Flappy Bird Olympics

Every month, a new local LLM claims it can generate working games.
This is the arena where we put those claims to the test.
One pixelated bird at a time.

What is this?

Each entry here is a Flappy Bird clone generated entirely by a different local LLM model. Same prompt, same constraints, completely different results. Some work flawlessly. Some crash on launch. Some are... art.

Why does it matter

Flappy Bird is the perfect stress test for code generation. It's simple enough that a model should be able to produce it, but complex enough that bugs, edge cases, and subtle logic errors reveal exactly where each model stands. How does it handle collision detection? Game loops? State management? The answers tell you more about a model's capabilities than any benchmark.

How to use

Pick a model from the sidebar to see its game in action. If the model produced multiple iterations, toggle between versions using the brick tabs above the game. Read the curator notes on the right for analysis on what worked, what didn't, and what surprised me.

How the Olympics Work

Every model gets the same three prompts in sequence, with optional adjustments in between.
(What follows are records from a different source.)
/-- `draining` with its STOP waiting for the end. -/
def drained : State := { draining with cpm := { draining.cpm with
  request := some ⟨0, some .stop, 8, false⟩, nextRequest := 1 } }

/-- An EDIT run with slot 5 READY, not consumed and its write side DONE, on a full stack. -/
def editingFull : State :=
  { editingOn { claimed 1029 with play := .ready, write := .done } (some 1) 1 with
    ecu := { Ecu.reset with stack := fullStack } }

/-- Each form of a slot that an abort tells apart. -/
theorem abort_slots :
    let played (x : Slot) : Prop := x.play = .ready ∧ x.consumed = true ∧ x.pins = 0
    let at5 (s : State) : Slot := s.toChip.slot 5
    ((at5 recording).claimed = true ∧ (at5 recording).play = .empty ∧ (recording.toChip.slot 4).claimed = false) ∧
    (let x := at5 (playing { claimed 1029 with play := .arriving });
      x.claimed = true ∧ x.play = .arriving ∧ ¬played x) ∧
    (let x := at5 (playing { claimed 1029 with play := .ready, consumed := true }); x.claimed = true ∧ played x) ∧
    (let x := at5 (playing { claimed 1029 with play := .ready, consumed := true, pins := 1 });
      x.claimed = true ∧ x.play ≠ .empty ∧ ¬played x) ∧
    (at5 editingFull).claimed = true ∧ (at5 editingFull).write = .done ∧ ¬played (at5 editingFull) ∧
    (∃ r, editingFull.rc.run = some r ∧ r.kind = .edit ∧ r.params = .edit punch (some 1) 0 0 1) ∧
    OldestRun editingFull.ecu.stack [.seg 50 1, .seg 51 2] (List.replicate 254 (.run 1 2 0 false)) ∧
    stackDepth editingFull.ecu.stack = 1024 := by
  refine ⟨?_, ?_, ?_, ?_, ?_, ?_, ?_, ⟨_, rfl, rfl, rfl⟩, fullStack_oldest, fullStack_depth⟩ <;> decide +kernel

theorem witness_LinkClearReopensTheLink_abort :
    let w := request 9 []
    let here (s : State) (link : LinkState) : Prop := (headed w s).Asks w .linkClear ∧ s.dlc.linkState = link ∧
      (∃ r, s.rc.run = some r) ∧ s.rc.state ≠ .idle ∧ s.toChip.RoomAfterReleases 2
    here recording .up ∧ here draining .up ∧ here { recording with dlc := failed.dlc } .failed ∧
      here (playing { claimed 1029 with play := .arriving }) .up ∧ here editingFull .up := by
  refine ⟨⟨?_, rfl, ⟨_, rfl⟩, ?_, ?_⟩, ⟨?_, rfl, ⟨_, rfl⟩, ?_, ?_⟩, ⟨?_, rfl, ⟨_, rfl⟩, ?_, ?_⟩,
    ⟨?_, rfl, ⟨_, rfl⟩, ?_, ?_⟩, ⟨?_, rfl, ⟨_, rfl⟩, ?_, ?_⟩⟩ <;>
  first
  | decide +kernel
  | exact asks _ _ _ (by decide +kernel) rfl rfl
  | exact roomAfter _ _ (by decide +kernel)

/-- A PLAY run whose position 0 is READY and counted in the ready prefix. -/
def consumable : State := { played with cpm := { played.cpm with readyPrefix := 1 } }

theorem witness_ConsumeCountConsumes :
    let w := posted 0xC0 .controlPage [5]
    let zero := posted 0xC0 .controlPage [0]
    (headed zero consumable).Heads zero .consumeCount ∧ (headed w consumable).Heads w .consumeCount ∧
      consumable.cpm.pendingMap = none ∧ (zero.wordAt 0x0C0).toNat ≤ consumable.cpm.consumeCount ∧
      consumable.cpm.consumeCount < (w.wordAt 0x0C0).toNat ∧
      ∃ r, consumable.rc.run = some r ∧ r.backward = false ∧ r.t0 = 1029 ∧
        (consumable.toChip.slot (slotOf 1029)).holds 1029 = true :=
  ⟨heads _ _, heads _ _, rfl, by decide +kernel, by decide +kernel, _, rfl, rfl, rfl, by decide +kernel⟩

theorem witness_InputStatusAndReadIndex :
    (let w := { posted 0xE0 .controlPage [0x80000001] with initiator := 2 };
      (headed w ready).Heads w .inputStatus ∧ ready.cpm.partState = .ready ∧ w.initiator.val = ready.cpm.map.digitalIn) ∧
    (let s := { ready with cpm := { ready.cpm with publishedIndex := 1, readIndex := 62, notice := true } };
      let w := posted 0x120 .controlPage [1];
      let old := posted 0x120 .controlPage [2];
      (headed w s).Heads w .readIndex ∧ (headed old s).Heads old .readIndex ∧ s.cpm.readIndex < 64 ∧
        s.cpm.publishedIndex < 64 ∧
        (∃ k, k ≤ (s.cpm.publishedIndex + 64 - s.cpm.readIndex) % 64 ∧
          (w.wordAt 0x120).toNat = (s.cpm.readIndex + k) % 64) ∧
        ∀ k, k ≤ (s.cpm.publishedIndex + 64 - s.cpm.readIndex) % 64 →
          (old.wordAt 0x120).toNat ≠ (s.cpm.readIndex + k) % 64) :=
  ⟨⟨heads _ _, rfl, by decide +kernel⟩, heads _ _, heads _ _, by decide +kernel, by decide +kernel,
    ⟨3, by decide +kernel⟩, by decide +kernel⟩

theorem witness_ReadsReturnWords :
    (let r : Read := ⟨3, 77, 0x1000, 2, .plain, .offered, [], [], none, false, false, .none⟩;
      (reading 0x1000 2 .plain ready).ReadNext 0 r ∧ r.range ≠ .controlPage ∧ ∀ place, r.range ≠ .audioView place) ∧
    (let r : Read := ⟨3, 77, 0xE0, 8, .controlPage, .offered, [], [], none, false, false, .none⟩;
      (reading 0xE0 8 .controlPage ready).ReadNext 0 r ∧ ¬0x100 < r.addr + 4 * r.len) ∧
    (let r : Read := ⟨3, 77, 0x100, 1, .controlPage, .offered, [], [], none, false, false, .none⟩;
      (reading 0x100 1 .controlPage ready).ReadNext 0 r ∧ r.range = .controlPage ∧
        r.initiator.val = ready.cpm.map.digitalOut ∧ r.addr ≤ 0x100 ∧ 0x100 < r.addr + 4 * r.len) :=
  ⟨⟨⟨by decide +kernel, rfl, rfl⟩, by decide +kernel, by intro place h; cases h⟩,
    ⟨⟨by decide +kernel, rfl, rfl⟩, by decide +kernel⟩, ⟨⟨by decide +kernel, rfl, rfl⟩, by decide +kernel⟩⟩

/-- An audio-view read of pair 16, left, of slot 5. -/
def viewRead : Read :=
  ⟨3, 77, 0x400000 + 1536 * 5 + 128, 1, .audioView ⟨5, 16, 0⟩, .offered, [], [], none, false, false, .none⟩

/-- A state where that read is granted next. -/
def viewing (s : State) : State := reading (0x400000 + 1536 * 5 + 128) 1 (.audioView ⟨5, 16, 0⟩) s

theorem witness_AudioViewFetchReads :
    (∀ s, (viewing s).mp = (viewing ready).mp) ∧
    ((viewing ready).ReadNext 0 viewRead ∧ ((viewing ready).toChip.slot 5).claimed = false) ∧
    ((viewing reporting).ReadNext 0 viewRead ∧ ((viewing reporting).toChip.slot 5).claimed = true ∧
      ((viewing reporting).toChip.slot 5).play = .checking ∧ viewRead.late = false ∧ viewRead.holdTimer = none) ∧
    ((viewing played).ReadNext 0 viewRead ∧ ((viewing played).toChip.slot 5).claimed = true ∧
      ((viewing played).toChip.slot 5).play = .ready ∧
      flagIn (Memory.readWord (viewing played).mem (0x600000 + 2048 * 5 + 4 * (480 + 38 / 16))) (38 % 16) ≠ .lost) ∧
    (let s := viewing (storing [(0x600000 + 2048 * 5 + 4 * 482, 0x3000)] played);
      s.ReadNext 0 viewRead ∧ (s.toChip.slot 5).claimed = true ∧ (s.toChip.slot 5).play = .ready ∧
        flagIn (Memory.readWord s.mem (0x600000 + 2048 * 5 + 4 * (480 + 38 / 16))) (38 % 16) = .lost ∧
        0 < 192 * (s.toChip.slot 5).segment + 16) :=
  ⟨fun _ => rfl, ⟨⟨by decide +kernel, rfl, rfl⟩, by decide +kernel⟩, ⟨⟨by decide +kernel, rfl, rfl⟩, by decide +kernel⟩,
    ⟨⟨by decide +kernel, rfl, rfl⟩, by decide +kernel⟩, ⟨⟨by decide +kernel, rfl, rfl⟩, by decide +kernel⟩⟩

/-- The scan of an evaluation over a block of silence, with the listed pair slots LOST. -/
def scanned (e : Evaluation) (lost : List Nat) (slot : Slot) : ScanResult :=
  { e with fetch := none }.scan false (some ⟨1029, 1, slot,
    (List.range 12).map fun q => if lost.contains q then (8388606, .lost) else (8388606, .clean)⟩)

theorem witness_NeighbourFetchGoesOn :
    let s := offering (.neighbour 4) (concealing played)
    (s.toChip.evaluation evaluation.id = some evaluation ∧
      evaluation.fetch = some ⟨1029, 1, 0x600000⟩ ∧ s.mp.mayGrant (.neighbour evaluation.id) = true) ∧
    (∃ e' place, scanned evaluation [0, 1, 2, 3] (s.toChip.slot 5) = .fetch e' place) ∧
    (∃ v late, scanned evaluation [] (s.toChip.slot 5) = .ended v late) ∧
    ∃ e', scanned { evaluation with stage := .lookAhead, behind := some (7, 1) } []
      { claimed 1029 with play := .arriving } = .held e' :=
  ⟨⟨by decide +kernel, rfl, rfl⟩, ⟨_, _, rfl⟩, ⟨_, _, rfl⟩, _, rfl⟩

/-- Block 1 of segment 1029, granted READY, with a good word in pair slot 0 and LOST ones in the others but the last. -/
def granted : Fetched :=
  ⟨1029, 1, { claimed 1029 with play := .ready },
    (8388616, .clean) :: List.replicate 10 (8388606, .lost) ++ [(8388626, .fixed)]⟩

theorem witness_EvaluationValue :
    (granted.slot.holds granted.segment = true ∧ granted.slot.play = .ready) ∧
    (let e := { evaluation with index := 192 * 1029 + 17 };
      e.stage = .lookBehind ∧ e.distance ≤ 5 ∧ 5 ≤ e.index ∧ 5 ≤ e.hold + 2 ^ e.fade ∧ e.gap < 5 ∧
        (∀ k, k ≤ 5 → e.distance ≤ k → (e.index - k) / 192 = 1029 ∧ (e.index - k) % 192 / 12 = 1) ∧
        (∀ k, k < 5 → e.distance ≤ k → (granted.words.getD ((e.index - k) % 192 % 12) (0, .lost)).2 = .lost) ∧
        (granted.words.getD ((e.index - 5) % 192 % 12) (0, .lost)).2 ≠ .lost) ∧
    (let e := { evaluation with index := 192 * 1029 + 20, gap := 8, stage := .lookAhead, behind := some (10, 6) };
      e.distance ≤ 3 ∧ 3 ≤ e.gap + 1 - 6 ∧ e.index + 3 < 192 * 16777213 ∧
        (∀ k, k ≤ 3 → e.distance ≤ k → (e.index + k) / 192 = 1029 ∧ (e.index + k) % 192 / 12 = 1) ∧
        (∀ k, k < 3 → e.distance ≤ k → (granted.words.getD ((e.index + k) % 192 % 12) (0, .lost)).2 = .lost) ∧
        (granted.words.getD ((e.index + 3) % 192 % 12) (0, .lost)).2 ≠ .lost) ∧
    (let e := { evaluation with index := 192 * 1029 + 22, hold := 3, fade := 0 };
      e.stage = .lookBehind ∧ e.distance ≤ 5 ∧ e.hold + 2 ^ e.fade < 5 ∧
        ∀ k, k < 5 → e.distance ≤ k → k ≤ e.index ∧ k ≤ e.hold + 2 ^ e.fade ∧ (e.index - k) / 192 = 1029 ∧
          (e.index - k) % 192 / 12 = 1 ∧ (granted.words.getD ((e.index - k) % 192 % 12) (0, .lost)).2 = .lost) ∧
    (let e := { evaluation with index := 0 };
      e.stage = .lookBehind ∧ e.distance ≤ 1 ∧ e.index < 1 ∧ ∀ k, k < 1 → ¬e.distance ≤ k) :=
  ⟨by decide +kernel, by decide +kernel, by decide +kernel, by decide +kernel, by decide +kernel⟩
The goal is to see how each model handles iterative refinement under identical conditions.

Prompt 1 — Initial

Write me a standalone Flappy Bird game in a single HTML file. Include all CSS and JavaScript inline.

Prompt 2 — Jazzed Up

This is really good. Jazz it up as much as you possibly can and make it feel like a real high-quality game from a developer.

Prompt 3 — Finale

Now — the same game except add a unique, original custom music soundtrack that plays in the background.

Adjustment (optional)

Between any stage, I can send a targeted fix — e.g. "The pipes are too narrow" or "Fix the collision detection." This is where the real iteration happens.